[Exercise]
Copying exactly, give the lines in the material below from the one with "hostReads (t.hostResult .isNewDataAvailable)" to the one with "each ending -/", ends included, and nothing besides.

[Data listing]
theorem witness_StepsExtendTheTraceAndKeepTheConfiguration :
    ends (step { coreAt .idle [ok []] with requests := [.host 0x01 0] }) (fun t => t.trace.length == 1) = true := by
  decide

theorem witness_TransportErrorExactlyOnIoError :
    Instr.start.isHostOp = true ∧ (coreAt .idle [bad]).ph = .ready ∧ guardCell .start (coreAt .idle [bad]).ls = .run ∧
    (coreAt .idle [bad]).script = some (.ioError ⟨7⟩) :: [] ∧
    ends (exec .start (coreAt .idle [bad])) (fun t => t.ph == .ready &&
      t.trace == [] ++ [] ++ [.call (.write [0x00, 0x10, 0x03, 0x00, 0xAC]) (.ioError ⟨7⟩)]) = true := by decide +kernel

/-- One completed operation of each ending. -/
theorem witness_CompletedOperationShowsItsTypedResult :
    (coreAt .measuring [ok [], ok [0x00, 0x01, 0xB0]]).Inv ∧ Instr.isNewDataAvailable.isHostOp = true ∧
    ends (exec .isNewDataAvailable (coreAt .measuring [ok [], ok [0x00, 0x01, 0xB0]]))
      (fun t => t.ph == .ready && t.rbool == some true &&
        hostReads (t.hostResult .isNewDataAvailable) (.ok (.bool true))) = true ∧
    ends (exec .isNewDataAvailable (coreAt .measuring [ok [], ok [0x00, 0x01, 0xB1]])) (fun t => t.ph == .ready) = true ∧
    ends (exec .isNewDataAvailable (coreAt .measuring [bad])) (fun t => t.ph == .ready) = true ∧
    ends (exec .isNewDataAvailable (coreAt .idle [])) (fun t => t.ph == .ready) = true := by decide +kernel

theorem witness_ReadingAnElementWithoutValueFaults :
    (cutShortGood.ph = .ready ∧ 2 ≤ cutShortGood.cfg.maxW ∧ cutShortGood.rxlen = 3 * 2 ∧
      (∀ j < 1, holdsGood cutShortGood.rxb j) ∧ ∃ a, 3 * 1 ≤ a ∧ a < 3 * 1 + 3 ∧ Memory.read cutShortGood.rxb a = none) ∧
    (Instr.stop.wellFormed { heldStop with txb := [] }.cfg = true ∧ guardCell .stop heldStop.ls = .run ∧
      exchangeOf heldStop.cfg .stop ≠ .none ∧ ∃ a < heldStop.txlen, Memory.read [] a = none) ∧
    ((coreAt .idle []).readW 0 = none ∧ ∃ k < 20, (coreAt .idle []).readW k = none) ∧
    (({ coreAt .idle [] with st := .transportError } : State).ioErr = none ∧
      ({ coreAt .idle [] with st := .checksumError } : State).errIdx = none) ∧
    ((coreAt .idle []).st = .ok ∧ (coreAt .idle []).rbool = none ∧ (coreAt .idle []).ru32 = none ∧
      (coreAt .idle []).rrec = none ∧ (coreAt .idle []).rstrlen = none) :=
  ⟨⟨rfl, by decide, rfl, fun j hj => by
      obtain rfl : j = 0 := by omega
      exact ⟨0x00, 0x09, rfl, rfl, by decide +kernel⟩, 3, by decide, by decide, rfl⟩, ⟨rfl, rfl, by decide, 0, by decide, rfl⟩,
    ⟨rfl, 0, by decide, rfl⟩, ⟨rfl, rfl⟩, rfl, rfl, rfl, rfl, rfl⟩

end Sys2Proof.Tests
end

section
/-! The tagged result of a completed host operation (10_state.md rule R33): every next state of a host operation is held
at a port call, or a `raise`, or a `return Ok` with that operation's payload register written. -/

namespace Sys2Proof.Machine

variable {i : Instr} {s t : State}

/-! ### What the host reads of each ending -/

/-- The four tagged results of rule R33, each with the one register that goes with its tag. -/
abbrev ShowsTypedResult (i : Instr) (t : State) : Prop :=
  (∃ p, payloadOf i t p ∧ t.st = .ok ∧ t.hostResult i = .ok (.ok p)) ∨
  (∃ e, t.st = .transportError ∧ t.ioErr = some e ∧ t.hostResult i = .ok (.transportError e)) ∨
  (∃ k, t.st = .checksumError ∧ t.errIdx = some k ∧ t.hostResult i = .ok (.checksumError k)) ∨
  (t.st = .stateError ∧ t.hostResult i = .ok .stateError)

/-- A string whose register is as long as `RSTRLEN` says is read whole. -/
theorem readString_of_rstrlen (h : t.rstrlen = some t.rstr.length) : t.readString = some t.rstr := by
  simp [State.readString, h]

/-- The host reads the payload the operation wrote. -/
theorem readPayload_of_payloadOf {p : Payload} (h : payloadOf i t p) : t.readPayload i = .ok p := by
  cases i with
  | getSerialNumber | getProductNumber =>
    obtain ⟨hl, rfl⟩ := h
    simp [State.readPayload, readString_of_rstrlen hl, Except.map]
  | isNewDataAvailable | getMeasurement | getAutoCleanInterval =>
    obtain ⟨v, hv, rfl⟩ := h
    simp [State.readPayload, hv, Except.map]
  | _ => cases h; rfl

theorem raise_showsTypedResult (i : Instr) (s : State) (e : SensorError) : ShowsTypedResult i (s.raise e) := by
  cases e with
  | transport e => exact .inr (.inl ⟨e, rfl, rfl, rfl⟩)
  | checksum k => exact .inr (.inr (.inl ⟨k, rfl, rfl, rfl⟩))
  | state => exact .inr (.inr (.inr ⟨rfl, rfl⟩))

theorem payloadOf_returnOk {p : Payload} (h : payloadOf i s p) : payloadOf i s.returnOk p := by
  cases i <;> exact h

theorem returnOk_showsTypedResult {p : Payload} (h : payloadOf i s p) : ShowsTypedResult i s.returnOk := by
  have hp := payloadOf_returnOk h
  exact .inl ⟨p, hp, rfl, by simp [State.hostResult, readPayload_of_payloadOf hp, Except.map]⟩

/-! ### How a host operation ends -/

/-- A next state of host operation `i`: held at a port call (10_state.md rule R23), or left by one of the only two exits,
`raise` and `return Ok` (60_exceptions.md rules R156 and R157), the latter with the payload of `i` in place. -/
inductive HostEnding (i : Instr) : State → Prop where
  | held {t : State} (h : t.ph ≠ .ready) : HostEnding i t
  | raised (u : State) (e : SensorError) : HostEnding i (u.raise e)
  | returned (u : State) (p : Payload) (h : payloadOf i u p) : HostEnding i u.returnOk

/-- A completed ending shows its typed result. -/
theorem HostEnding.showsTypedResult (h : HostEnding i t) (hr : t.ph = .ready) : ShowsTypedResult i t := by
  cases h with
  | held hn => exact absurd hr hn
  | raised u e => exact raise_showsTypedResult i u e
  | returned u p hp => exact returnOk_showsTypedResult hp

/-- A port call with the executor's error exit, made outside `PH = Ready`, ends as what follows its answer does. -/
theorem portCall_ending {c : PortCall} {onError : IoError → State → State} {onOk : List Byte → State → State}
    (hs : s.ph ≠ .ready) (err : ∀ e u, HostEnding i (onError e u)) (ok : ∀ bs u, HostEnding i (onOk bs u)) :
    HostEnding i (portCall c onError onOk s) :=
  portCall_induct s (HostEnding i) c onError onOk (fun _ => .held hs) (fun e _ => err e _) fun bs _ => ok bs _

theorem writeStage_ending {bytes : List Byte} {onOk : State → State} (ok : ∀ u, HostEnding i (onOk u)) :
    HostEnding i (s.writeStage bytes onOk) :=
  portCall_ending (by simp) (fun e u => .raised u (.transport e)) fun _ u => ok u

theorem decodeTriplets_ending {n : Nat} {ts : List Triplet} {onOk : State → State}
    (ok : ∀ u, HostEnding i (onOk u)) : HostEnding i (s.decodeTriplets n ts onOk) := by
  cases hb : firstBad ts with
  | none => rw [decodeTriplets_ok s n ts onOk hb]; exact ok _
  | some k => rw [decodeTriplets_bad s n ts onOk k hb]; exact .raised _ _

theorem readStage_ending {n : Nat} {onOk : State → State} (ok : ∀ u, HostEnding i (onOk u)) :
    HostEnding i (s.readStage n onOk) :=
  portCall_ending (by simp) (fun e u => .raised u.dropResponse (.transport e)) fun _ _ => decodeTriplets_ending ok

theorem sendCommand_ending {opcode : Word} {args : List Word} {onOk : State → State}
    (ok : ∀ u, HostEnding i (onOk u)) (h : s.sendCommand opcode args onOk = .next t) : HostEnding i t := by
  obtain ⟨-, rfl⟩ | ⟨-, bytes, -, rfl⟩ := sendCommand_next s opcode args onOk t h <;> exact writeStage_ending ok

[Written answer]
        hostReads (t.hostResult .isNewDataAvailable) (.ok (.bool true))) = true ∧
    ends (exec .isNewDataAvailable (coreAt .measuring [ok [], ok [0x00, 0x01, 0xB1]])) (fun t => t.ph == .ready) = true ∧
    ends (exec .isNewDataAvailable (coreAt .measuring [bad])) (fun t => t.ph == .ready) = true ∧
    ends (exec .isNewDataAvailable (coreAt .idle [])) (fun t => t.ph == .ready) = true := by decide +kernel

theorem witness_ReadingAnElementWithoutValueFaults :
    (cutShortGood.ph = .ready ∧ 2 ≤ cutShortGood.cfg.maxW ∧ cutShortGood.rxlen = 3 * 2 ∧
      (∀ j < 1, holdsGood cutShortGood.rxb j) ∧ ∃ a, 3 * 1 ≤ a ∧ a < 3 * 1 + 3 ∧ Memory.read cutShortGood.rxb a = none) ∧
    (Instr.stop.wellFormed { heldStop with txb := [] }.cfg = true ∧ guardCell .stop heldStop.ls = .run ∧
      exchangeOf heldStop.cfg .stop ≠ .none ∧ ∃ a < heldStop.txlen, Memory.read [] a = none) ∧
    ((coreAt .idle []).readW 0 = none ∧ ∃ k < 20, (coreAt .idle []).readW k = none) ∧
    (({ coreAt .idle [] with st := .transportError } : State).ioErr = none ∧
      ({ coreAt .idle [] with st := .checksumError } : State).errIdx = none) ∧
    ((coreAt .idle []).st = .ok ∧ (coreAt .idle []).rbool = none ∧ (coreAt .idle []).ru32 = none ∧
      (coreAt .idle []).rrec = none ∧ (coreAt .idle []).rstrlen = none) :=
  ⟨⟨rfl, by decide, rfl, fun j hj => by
      obtain rfl : j = 0 := by omega
      exact ⟨0x00, 0x09, rfl, rfl, by decide +kernel⟩, 3, by decide, by decide, rfl⟩, ⟨rfl, rfl, by decide, 0, by decide, rfl⟩,
    ⟨rfl, 0, by decide, rfl⟩, ⟨rfl, rfl⟩, rfl, rfl, rfl, rfl, rfl⟩

end Sys2Proof.Tests
end

section
/-! The tagged result of a completed host operation (10_state.md rule R33): every next state of a host operation is held
at a port call, or a `raise`, or a `return Ok` with that operation's payload register written. -/

namespace Sys2Proof.Machine

variable {i : Instr} {s t : State}

/-! ### What the host reads of each ending -/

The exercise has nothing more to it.